> [EXERCISE AIM]: A verbatim copy of the lines starting at the one with "w.run.isNone && !w.snapshot" and ending at the last line below is required; include nothing else.
[RECORDS TO USE]
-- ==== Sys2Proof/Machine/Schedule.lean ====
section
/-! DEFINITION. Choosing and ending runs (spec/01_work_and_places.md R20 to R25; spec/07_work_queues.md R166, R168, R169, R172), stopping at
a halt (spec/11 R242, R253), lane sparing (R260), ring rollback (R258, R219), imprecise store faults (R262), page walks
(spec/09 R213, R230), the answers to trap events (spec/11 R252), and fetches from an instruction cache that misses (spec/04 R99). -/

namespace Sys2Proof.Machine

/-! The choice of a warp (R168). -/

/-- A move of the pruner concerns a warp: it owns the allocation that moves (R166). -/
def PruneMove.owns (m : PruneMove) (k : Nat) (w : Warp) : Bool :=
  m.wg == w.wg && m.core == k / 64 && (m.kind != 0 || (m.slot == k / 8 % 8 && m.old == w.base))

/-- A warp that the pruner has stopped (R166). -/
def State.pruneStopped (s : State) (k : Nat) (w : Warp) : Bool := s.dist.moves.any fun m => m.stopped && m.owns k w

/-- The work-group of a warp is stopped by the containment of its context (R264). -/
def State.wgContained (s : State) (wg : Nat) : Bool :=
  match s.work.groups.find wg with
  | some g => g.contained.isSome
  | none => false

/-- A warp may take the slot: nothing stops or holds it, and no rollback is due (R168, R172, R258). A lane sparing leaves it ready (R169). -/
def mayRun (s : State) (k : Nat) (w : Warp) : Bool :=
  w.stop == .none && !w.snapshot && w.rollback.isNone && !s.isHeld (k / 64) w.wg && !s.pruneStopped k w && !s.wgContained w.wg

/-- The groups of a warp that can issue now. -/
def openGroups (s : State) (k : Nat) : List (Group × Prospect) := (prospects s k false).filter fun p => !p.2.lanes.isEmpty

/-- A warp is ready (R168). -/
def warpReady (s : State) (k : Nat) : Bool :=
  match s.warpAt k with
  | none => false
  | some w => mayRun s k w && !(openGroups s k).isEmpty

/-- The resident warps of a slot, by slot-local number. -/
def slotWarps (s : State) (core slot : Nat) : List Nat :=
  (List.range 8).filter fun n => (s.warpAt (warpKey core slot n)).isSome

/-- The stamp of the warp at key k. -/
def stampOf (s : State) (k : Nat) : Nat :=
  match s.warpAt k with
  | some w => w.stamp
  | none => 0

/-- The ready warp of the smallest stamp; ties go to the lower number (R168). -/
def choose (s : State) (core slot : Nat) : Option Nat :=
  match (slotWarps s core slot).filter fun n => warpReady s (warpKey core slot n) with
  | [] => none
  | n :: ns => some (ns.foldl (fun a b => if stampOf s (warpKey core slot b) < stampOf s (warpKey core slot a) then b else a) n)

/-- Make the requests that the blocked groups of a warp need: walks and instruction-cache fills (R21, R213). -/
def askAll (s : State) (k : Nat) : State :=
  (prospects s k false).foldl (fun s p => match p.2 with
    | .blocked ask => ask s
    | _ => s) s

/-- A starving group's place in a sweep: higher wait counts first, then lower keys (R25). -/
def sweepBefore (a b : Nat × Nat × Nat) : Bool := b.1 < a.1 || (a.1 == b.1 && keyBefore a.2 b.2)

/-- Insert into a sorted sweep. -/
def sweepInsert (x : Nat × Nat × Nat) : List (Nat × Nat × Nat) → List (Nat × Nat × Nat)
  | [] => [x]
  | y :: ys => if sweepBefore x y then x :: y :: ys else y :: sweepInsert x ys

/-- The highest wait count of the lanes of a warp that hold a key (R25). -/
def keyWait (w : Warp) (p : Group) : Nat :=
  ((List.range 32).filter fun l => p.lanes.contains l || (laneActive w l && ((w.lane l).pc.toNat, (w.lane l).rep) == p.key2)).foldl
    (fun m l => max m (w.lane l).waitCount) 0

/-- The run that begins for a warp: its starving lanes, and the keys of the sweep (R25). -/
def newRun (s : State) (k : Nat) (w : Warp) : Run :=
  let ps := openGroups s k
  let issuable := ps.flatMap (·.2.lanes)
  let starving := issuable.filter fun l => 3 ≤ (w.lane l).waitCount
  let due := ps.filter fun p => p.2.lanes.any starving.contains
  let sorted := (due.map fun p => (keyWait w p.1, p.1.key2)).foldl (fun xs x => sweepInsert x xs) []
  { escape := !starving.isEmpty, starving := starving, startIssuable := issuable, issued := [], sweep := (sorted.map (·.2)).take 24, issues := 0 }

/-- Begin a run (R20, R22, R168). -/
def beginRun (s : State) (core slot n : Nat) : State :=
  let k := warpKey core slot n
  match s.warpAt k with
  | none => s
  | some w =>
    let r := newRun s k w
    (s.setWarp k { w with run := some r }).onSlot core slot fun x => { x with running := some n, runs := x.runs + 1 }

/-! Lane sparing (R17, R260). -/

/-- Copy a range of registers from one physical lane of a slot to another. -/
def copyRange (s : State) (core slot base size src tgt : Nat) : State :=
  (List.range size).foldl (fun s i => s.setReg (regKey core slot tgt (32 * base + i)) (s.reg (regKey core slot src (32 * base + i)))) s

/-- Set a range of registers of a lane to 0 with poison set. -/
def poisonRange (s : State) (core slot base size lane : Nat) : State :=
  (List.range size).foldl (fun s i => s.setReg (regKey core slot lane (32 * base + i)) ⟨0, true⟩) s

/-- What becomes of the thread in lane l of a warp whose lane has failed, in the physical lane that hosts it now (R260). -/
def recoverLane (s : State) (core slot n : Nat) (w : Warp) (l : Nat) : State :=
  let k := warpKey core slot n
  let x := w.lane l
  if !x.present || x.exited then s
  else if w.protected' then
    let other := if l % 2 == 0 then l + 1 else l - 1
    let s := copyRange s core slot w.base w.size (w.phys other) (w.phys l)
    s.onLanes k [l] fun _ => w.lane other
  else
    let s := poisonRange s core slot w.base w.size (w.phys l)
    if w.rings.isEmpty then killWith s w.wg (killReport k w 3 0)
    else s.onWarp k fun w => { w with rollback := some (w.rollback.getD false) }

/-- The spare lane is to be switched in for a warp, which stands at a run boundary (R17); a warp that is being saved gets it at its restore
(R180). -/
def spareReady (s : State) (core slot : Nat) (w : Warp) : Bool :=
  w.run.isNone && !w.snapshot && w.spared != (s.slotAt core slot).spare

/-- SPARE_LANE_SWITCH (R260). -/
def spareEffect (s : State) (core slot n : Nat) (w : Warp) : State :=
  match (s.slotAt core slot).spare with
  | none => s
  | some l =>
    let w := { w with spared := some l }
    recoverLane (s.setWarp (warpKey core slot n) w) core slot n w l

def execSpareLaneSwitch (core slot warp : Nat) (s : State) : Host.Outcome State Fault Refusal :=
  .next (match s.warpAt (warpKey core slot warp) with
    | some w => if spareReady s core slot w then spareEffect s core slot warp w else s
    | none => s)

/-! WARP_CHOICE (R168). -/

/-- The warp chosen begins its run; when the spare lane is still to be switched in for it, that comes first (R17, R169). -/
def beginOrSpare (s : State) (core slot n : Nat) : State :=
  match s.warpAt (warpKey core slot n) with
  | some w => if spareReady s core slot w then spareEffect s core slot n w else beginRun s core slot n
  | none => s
[/RECORDS TO USE]
> [TASK SOLUTION]:
  w.run.isNone && !w.snapshot && w.spared != (s.slotAt core slot).spare

/-- SPARE_LANE_SWITCH (R260). -/
def spareEffect (s : State) (core slot n : Nat) (w : Warp) : State :=
  match (s.slotAt core slot).spare with
  | none => s
  | some l =>
    let w := { w with spared := some l }
    recoverLane (s.setWarp (warpKey core slot n) w) core slot n w l

def execSpareLaneSwitch (core slot warp : Nat) (s : State) : Host.Outcome State Fault Refusal :=
  .next (match s.warpAt (warpKey core slot warp) with
    | some w => if spareReady s core slot w then spareEffect s core slot warp w else s
    | none => s)

/-! WARP_CHOICE (R168). -/

/-- The warp chosen begins its run; when the spare lane is still to be switched in for it, that comes first (R17, R169). -/
def beginOrSpare (s : State) (core slot n : Nat) : State :=
  match s.warpAt (warpKey core slot n) with
  | some w => if spareReady s core slot w then spareEffect s core slot n w else beginRun s core slot n
  | none => s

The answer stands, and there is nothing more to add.